In short: People believe they're overtaxed because they are overtaxed -- but not because overall taxes have risen, but, rather, because taxes have been shifted from the rich and corporations to ordinary people. And if you think this result, which occurred only with the domination of Republican tax policies starting in around 1980, is coincidence, I got a bridge in Brooklyn for sale cheap to the lowest bidder...

-- Badtux the Taxing Penguin


  1. Our tax money in 1950 built a national highway network, a national electrical grid, bridges, other public works...

    Today's taxes can't even maintain the things we bought in 1950.

  2. Actually, Nan, no. Taxes were hiked significantly to build the Interstate highway network, expand the national defense spending (remember that in 1950, the Korean War had not yet happened and we were spending on defense but not to the levels of today), and let's not forget the two biggest spending programs that have come along since then, Medicare and Medicaid. We're trying to maintain an Interstate Highway system, Medicare, and Medicaid, with a level of taxation that couldn't pay for that even in 1950!

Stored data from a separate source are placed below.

/-- A placement request, its five packets whole. -/
def landRequest (s : State) (key crew : Nat) (ps : List (BitVec 128)) : State :=
  let words := requestWords ps
  let members := match readChipMap s crew (BitVec.ofNat 64 (slateField words 1 0 48)) (slateN words) with
    | some (.ok cm) => ownMembers s cm
    | _ => []
  runOr s (execPlacementRequest { serial := key, crew, words, members, eff := bits (ps.getD 0 0).toNat 64 3 } s)

/-- A member chip has ended its members of a scene. -/
def landEnded (s : State) (key chip : Nat) : State :=
  let s := modScene s key fun k => { k with away := k.away.erase chip }
  match getScene s key with
  | some k => if allEnded k then endScene s key else s
  | none => s

/-- A chip of the mesh tells that it is out of step, or in step again. [DESIGN CHOICE, log 16] -/
def landStep (s : State) (chip : Nat) (out : Bool) : State :=
  let l := s.links.peersOut.filter (· ≠ chip)
  { s with links := { s.links with peersOut := if out then l ++ [chip] else l } }

/-- A region of the scene on another chip froze under SCENEFRZ: the members here freeze with its cause (14 R353). -/
def orderMembers (s : State) (key : Nat) (cause : BitVec 16) : State :=
  match getScene s key with
  | some k => (liveMembers k).foldl (fun s (p : Nat × Member) => freezeRegion s p.2.region cause [] 0 false) s
  | none => s

/-- A scheduler message. -/
def landPlace (s : State) (h : Word) (ps : List (BitVec 128)) : State :=
  let a := ps.getD 0 0
  let op := bits a.toNat 0 4
  let key := sceneKey s (bits a.toNat 32 32) (bits a.toNat 16 16)
  let v := bits a.toNat 64 64
  match answerOf op with
  | some r => runOr s (execPlacementReply key v r s)
  | none =>
    if op = pREQUEST then landRequest s key (hCrew h) ps
    else if op = pCOMMIT then runOr s (execPlacementCommit key (BitVec.ofNat 64 v) s)
    else if op = pCANCEL then runOr s (execPlacementCancel key s)
    else if op = pTEARDOWN then
      runOr s (execPeerTeardown key (modScene s key fun k => { k with away := k.away.erase v }))
    else if op = pHOLD then followHold s key
    else if op = pFREEZE then (match getScene s key with | some k => freezeMembers (dropReq s key) key k (BitVec.ofNat 16 v) | none => s)
    else if op = pORDER then orderMembers s key (BitVec.ofNat 16 v)
    else if op = pENDED then landEnded s key v
    else if op = pSLACK then
      (match getMember s key (v % 2 ^ 16) with
       | some m => modRegion s m.region fun x => addSample x (((v / 2 ^ 16 : Nat) : Int))
       | none => s)
    else if op = pSTEP then
      (if v / 2 = s.chip.serial.toNat then landStep s (bits a.toNat 32 32) (v % 2 = 1)
       else match portTowards s (v / 2) with
         | some q => sendPacket s q h a
         | none => s)
    else s

/-- The packets of a message, by index, if all are there. -/
def wholeMessage (q : Port) (h : Word) : Option (List (BitVec 128)) :=
  (List.range (hLast h + 1)).mapM fun i =>
    (q.cmds.find? fun c => hKind c.1 == hKind h && hTicket c.1 == hTicket h && hSource c.1 == hSource h && hIdx c.1 == i).map (·.2)

/-- The chip that a message of a cross-chip scene is for, as its CHIP field names it in the scene's chip map, where this chip knows
it (13 R328). [DESIGN CHOICE, log 16] -/
def messageChip (s : State) (h : Word) (ps : List (BitVec 128)) : Option Nat :=
  let a := (ps.getD 0 0).toNat
  let chips :=
    if hKind h = 0 then ((sceneBySerial s (hCrew h) (bits (ps.getD 1 0).toNat 0 16)).map (·.chips)).getD []
    else if hKind h = 4 && bits a 0 4 ≠ pSTEP then
      match getScene s (sceneKey s (bits a 32 32) (bits a 16 16)) with
      | some k => k.chips
      | none =>
        if bits a 0 4 ≠ pREQUEST then []
        else
          let words := requestWords ps
          match readChipMap s (hCrew h) (BitVec.ofNat 64 (slateField words 1 0 48)) (slateN words) with
          | some (.ok cm) => cm.chips
          | _ => []
    else []
  (chips[hChip h]?).filter fun c => c ≠ 0 && c ≠ s.chip.serial.toNat

/-- Whether a router discards a packet: a reserved KIND, a reserved class of its destination, or a packet that does not leave its
chip (13 R328). -/
def packetBad (h : Word) : Bool := 5 ≤ hKind h || (bits (hDest h) 13 1 = 1 && 8 ≤ bits (hDest h) 9 4) || !hRemote h

/-- A whole message is delivered: it travels on to the chip that it names, or acts here. -/
def landMessage (s : State) (p : Nat) (h : Word) (ps : List (BitVec 128)) : State :=
  if packetBad h then s
  else
    match messageChip s h ps with
    | some c =>
      match portTowards s c with
      | some q => ps.zipIdx.foldl (fun s (b : BitVec 128 × Nat) => sendPacket s q (setBits h 4 4 b.2) b.1) s
      | none => s
    | none =>
      match hKind h with
      | 0 => landArrival s (arrivalOp s p h (ps.getD 0 0) (ps.getD 1 0))
      | 1 => landReply s p h (ps.getD 0 0)
      | 4 => landPlace s h ps
      | _ => s

/-- Whether a whole message must stay in its receive buffers: it is a remote arrival, and its engine's inbox is full (11 R261). -/
def messageWaits (s : State) (p : Nat) (h : Word) (ps : List (BitVec 128)) : Bool :=
  hKind h == 0 && !inboxRoom s (opEngine (arrivalOp s p h (ps.getD 0 0) (ps.getD 1 0)))

/-- The packet of a message with this header. -/
def sameMessage (h g : Word) : Bool := hKind g == hKind h && hTicket g == hTicket h && hSource g == hSource h

/-- A message leaves its receive buffers and is delivered, once it is whole and need not wait. -/
def landWhole (p : Nat) (s : State) (h : Word) : State :=
  match wholeMessage (getChipPort s p) h with
  | none => s
  | some ps =>
    if messageWaits s p h ps then s
    else
      let s := modChipPort s p fun q => { q with cmds := q.cmds.filter fun c => !sameMessage h c.1 }
      landMessage (freeBuffers p 3 ps.length s) p h ps

/-- The whole messages of a port that can be are delivered, in the order of their arrival. -/
def landMessages (s : State) (p : Nat) : State :=
  (((getChipPort s p).cmds.map (·.1)).filter (hIdx · == 0)).foldl (landWhole p) s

    - Badtux the Taxing Penguin

  3. Ah, interesting.

    Sounds like trouble. But if we could lower the expense of medical treatment, it would be like free money.

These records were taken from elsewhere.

-- ==== Sys2Proof/Certificates/Slice0/Obligations.lean ====
section
/-! DEFINITION. The claims about the machine, stated over `exec` and `step`. Each name says what it states, and each
docstring cites the rules it rests on. A statement that rests on a choice of the model says so and names the log entry. -/

open Sys2Proof Sys2Proof.Machine


/-! ## Encoding (13 R329-R332) -/

/-- Every instruction that has a word is decoded from it, with every operand at every value (13 R329-R332). -/
def Obligations.DecodeEncode : Prop :=
  ∀ (i : Instr) (w : Code), encode i = some w → decode w = .ok i

/-- Only encoded words decode: a word the decoder takes is the word of the instruction it gives, so every unused field is zero
and every reserved value is rejected (13 R330-R332). -/
def Obligations.EncodeDecode : Prop :=
  ∀ (w : Code) (i : Instr), decode w = .ok i → encode i = some w

/-- A few words written out from the encodings of 13 R329-R332 and 18. -/
def Obligations.DecodeSpecWords : Prop :=
  decode 0b0000001_00011_00100_00101_0000000000 = .ok (.add 3 4 5) ∧
  decode 0b0000010_00101_00110_111111111111101 = .ok (.addi 5 6 0x7FFD) ∧
  decode 0b0001010_00111_00000010010001101000 = .ok (.ldi 7 0x2468) ∧
  decode 0b0010110_01001_00001_000000000000000 = .ok (.ld 9 1 0) ∧
  decode 0b0011011_00101_00001_000000000100000 = .ok (.sd 5 1 32) ∧
  decode 0b0100001_00101_00000_111111111111101 = .ok (.bne 5 0 0x7FFD) ∧
  decode 0b0110000_00101_01001_000000000000100 = .ok (.take 5 9 0 1 0) ∧
  decode 0b0110010_00101_01011_01100_0100000001 = .ok (.bindSink 5 11 12 1) ∧
  decode 0b0111001_00000_00000_000000100_000000 = .ok (.waitc 0 0 4 0) ∧
  decode 0x82000000 = .ok .tret ∧ decode 0 = .error .unassigned

/-! ## The step -/

/-- A director's issue slot runs the decoded instruction: the first ready context of the stage fetches the word at its pc, and
the step is that instruction's effect. With an empty schedule the stages after the one that issued last come first, one tick and one cycle having passed, and the next such step gives the part's own events
the first choice. The order is the model's schedule (log 1). -/
def Obligations.StepRunsDecoded : Prop :=
  ∀ (s u : State) (g c : Nat) (w : Code) (i : Instr) (more : List Nat),
    partStopped s = false → decode w = .ok i →
    (∀ rest : List Turn, let t := { s with agenda := rest }
      s.agenda = .issue g :: rest → readyList t g = c :: more → (getCtx s c).pend = [] → (getCtx s c).acqBad = none → (getCtx s c).wait = .none →
      fetch (prepIssue t c) c = .word w u → step s = exec i u) ∧
    (∀ rest : List Nat, let t := passTime { s with flip := !s.flip } 1 1 1
      s.agenda = [] → s.flip = false → turnStages t = g :: rest → readyList t g = c :: more → (getCtx t c).pend = [] →
      (getCtx t c).acqBad = none → (getCtx t c).wait = .none → fetch (prepIssue t c) c = .word w u → step s = exec i u)

/-- A scheduled event is that event's effect, with the schedule moved past it. The schedule is the model's (log 1). The effect of
every instruction, in every state, is a next state: none ends in a fault or a refusal. -/
def Obligations.StepRunsEvent : Prop :=
  (∀ (s : State) (i : Instr) (rest : List Turn), s.agenda = .event i :: rest → encode i = none →
    step s = exec i { s with agenda := rest }) ∧
  (∀ (i : Instr) (s : State), ∃ t, exec i s = .next t)

/-- A word that does not decode takes a precise ILLEGAL trap at its address with the word as `xval` (12 R289, 13 R330). -/
def Obligations.UndecodedTraps : Prop :=
  ∀ (s u : State) (g c : Nat) (rest : List Turn) (more : List Nat) (w : Code) (e : DecodeError),
    s.agenda = .issue g :: rest → partStopped s = false → readyList { s with agenda := rest } g = c :: more →
    (getCtx s c).pend = [] → (getCtx s c).acqBad = none → (getCtx s c).wait = .none → (getCtx s c).tm = false → (getCtx s c).xvec ≠ 0 →
    fetch (prepIssue { s with agenda := rest } c) c = .word w u → decode w = .error e →
    ∃ t, step s = .next t ∧ Trapped (getCtx s c) (getCtx t c) 0x01 0 (w.setWidth 64) (getCtx s c).pc

/-! ## Reset (03 R61, R62; 02; 18 R480) -/

/-- After reset the part is READY with no context, region, scene or slate, every crew is disabled, the command registers are
idle, and a context's system registers hold the values R480 states. That the part is READY at reset is the model's choice (log 3). -/
def Obligations.ResetState : Prop :=
  State.reset.chip.ready = true ∧ State.reset.chip.stepCode = 0x70 ∧ State.reset.ctxs = [] ∧ State.reset.regions = [] ∧
  State.reset.scenes = [] ∧ State.reset.sched.slates = [] ∧ (∀ c, (getCrew State.reset c).en = false) ∧
  State.reset.eng.ops = [] ∧ State.reset.chip.trCmd = 0 ∧ State.reset.keys.pend = none ∧ State.reset.xl.inv = none ∧
  (let x := getCtx State.reset 0
   x.lr = exitAddress ∧ x.xcause = 0 ∧ x.xpc = 0 ∧ x.xval = 0 ∧ x.xvec = 0 ∧ x.sheet = 0 ∧ x.dcidx = 0 ∧ x.cyc = 0 ∧
   statusWord x = 0 ∧ cntWord x = 0)

/-- The invariant holds after reset. The canonical form is the model's (log 6). -/
def Obligations.ResetInvariant : Prop :=
  memoryWf State.reset = true

/-- Every step keeps global memory and host memory in canonical form, from any state in which they are. The form is
the model's (log 6). -/
def Obligations.StepKeepsMemoryForm : Prop :=
  ∀ s s' : State, memoryWf s = true → step s = .next s' → memoryWf s' = true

  4. And if we could flap our arms and fly, we wouldn't need airplanes.

    Modern medicine is expensive. The main reason it's expensive is because it has treatments for so many things like kidney disease and heart disease that were a death sentence in 1950. In 1950, a huge number of things in the Merck Manual (the GP's bible) said "send patient home with palliative care to die." No specialist involved because there was no treatment for things like leukemia. Today, it's a rare illness that has no treatment at all. But treatment for leukemia costs around $1M, because there's only around 31,000 people who come down with it every year, and the cost of the entire infrastructure for treating it must be borne by that small base. Granted, the U.S. is overpaying by about 5% of GDP, but cut back to the levels of, say, France, by capping specialist and diagnostics providers' incomes, and we still end up needing a level of taxation far higher than what we have.

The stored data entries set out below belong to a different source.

-- ==== Sys2Proof/Laws/PerInstr.lean ====
section
/-! SUPPORT. Statements made of each instruction by itself: its word decodes to it. -/

namespace Sys2Proof.Laws

set_option linter.unusedSimpArgs false
set_option Elab.async false

/-! ## Fields of words -/

/-- A field above the join lies in the high part. -/
theorem field_high {n m lo len : Nat} (x : BitVec n) (y : BitVec m) (h : m ≤ lo) :
    (x ++ y).extractLsb' lo len = x.extractLsb' (lo - m) len := by
  ext i hi
  simp [BitVec.getLsbD_append, show ¬ (lo + i < m) by omega]
  congr 1
  omega

/-- A field below the join lies in the low part. -/
theorem field_low {n m lo len : Nat} (x : BitVec n) (y : BitVec m) (h : lo + len ≤ m) :
    (x ++ y).extractLsb' lo len = y.extractLsb' lo len := by
  ext i hi
  simp [BitVec.getLsbD_append, show lo + i < m by omega]

/-- The field that is all of a vector. -/
theorem field_whole {n : Nat} (x : BitVec n) : x.extractLsb' 0 n = x := by
  ext i hi
  simp

theorem fRange_wordRR (op : BitVec 7) (d a b : BitVec 5) (fn : BitVec 10) (lo len : Nat) :
    fRange (wordRR op d a b fn) lo len = BitVec.extractLsb' (n := 7 + 5 + 5 + 5 + 10) lo len (op ++ d ++ a ++ b ++ fn) := rfl
theorem fRange_wordRI (op : BitVec 7) (d a : BitVec 5) (fn : BitVec 15) (lo len : Nat) :
    fRange (wordRI op d a fn) lo len = BitVec.extractLsb' (n := 7 + 5 + 5 + 15) lo len (op ++ d ++ a ++ fn) := rfl
theorem fRange_wordJ (op : BitVec 7) (fn : BitVec 25) (lo len : Nat) :
    fRange (wordJ op fn) lo len = BitVec.extractLsb' (n := 7 + 25) lo len (op ++ fn) := rfl
theorem fRange_wordW (op : BitVec 7) (d a : BitVec 5) (c : BitVec 9) (t : BitVec 6) (lo len : Nat) :
    fRange (wordW op d a c t) lo len = BitVec.extractLsb' (n := 7 + 5 + 5 + 9 + 6) lo len (op ++ d ++ a ++ c ++ t) := rfl
theorem fRange_wordLDI (op : BitVec 7) (d : BitVec 5) (fn : BitVec 20) (lo len : Nat) :
    fRange (wordLDI op d fn) lo len = BitVec.extractLsb' (n := 7 + 5 + 20) lo len (op ++ d ++ fn) := rfl
theorem fRange_wordSY (op : BitVec 7) (d : BitVec 5) (r : BitVec 12) (lo len : Nat) :
    fRange (wordSY op d r) lo len = BitVec.extractLsb' (n := 7 + 5 + 12 + 8) lo len (op ++ d ++ r ++ 0#8) := rfl

/-- The major opcode of each word. -/
theorem fOp_wordRR (op : BitVec 7) (d a b : BitVec 5) (fn : BitVec 10) : fOp (wordRR op d a b fn) = op := by
  simp (disch := decide) only [fOp, fRange_wordRR, field_high, field_whole, Nat.sub_self, Nat.reduceSub]
theorem fOp_wordRI (op : BitVec 7) (d a : BitVec 5) (fn : BitVec 15) : fOp (wordRI op d a fn) = op := by
  simp (disch := decide) only [fOp, fRange_wordRI, field_high, field_whole, Nat.sub_self, Nat.reduceSub]
theorem fOp_wordJ (op : BitVec 7) (fn : BitVec 25) : fOp (wordJ op fn) = op := by
  simp (disch := decide) only [fOp, fRange_wordJ, field_high, field_whole, Nat.sub_self, Nat.reduceSub]
theorem fOp_wordW (op : BitVec 7) (d a : BitVec 5) (c : BitVec 9) (t : BitVec 6) : fOp (wordW op d a c t) = op := by
  simp (disch := decide) only [fOp, fRange_wordW, field_high, field_whole, Nat.sub_self, Nat.reduceSub]
theorem fOp_wordLDI (op : BitVec 7) (d : BitVec 5) (fn : BitVec 20) : fOp (wordLDI op d fn) = op := by
  simp (disch := decide) only [fOp, fRange_wordLDI, field_high, field_whole, Nat.sub_self, Nat.reduceSub]
theorem fOp_wordSY (op : BitVec 7) (d : BitVec 5) (r : BitVec 12) : fOp (wordSY op d r) = op := by
  simp (disch := decide) only [fOp, fRange_wordSY, field_high, field_whole, Nat.sub_self, Nat.reduceSub]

    The problem, though, is that what taxes we *do* have, have been shifted down to the lower and middle classes... leading them to feel overtaxed and oppose taxes, while rich men laugh behind closed doors and corporations continue hiding their income overseas. The way that corporate scam works -- a part made in China costs $1 for the Chinese to make, but the offshore subsidiary that owns the Chinese subsidiary charges the American subsidiary $10 to import the part and the American subsidiary sells the part for $11, thus claiming a tiny profit, while the offshore subsidiary in a tax haven country claims a $9 profit and pays no taxes on it. Nice scam if you can buy sufficient lawmakers to make it legal for you... which corporate America has done, with the results I mention up above in the body of this post.

    - Badtux the Taxing Penguin

  5. You highlight the great untold story of the 20th century -- the shift of the tax burden from FIRE to working people. The rentiers leech money that could otherwise be put to productive use, and stuff it under their mattresses.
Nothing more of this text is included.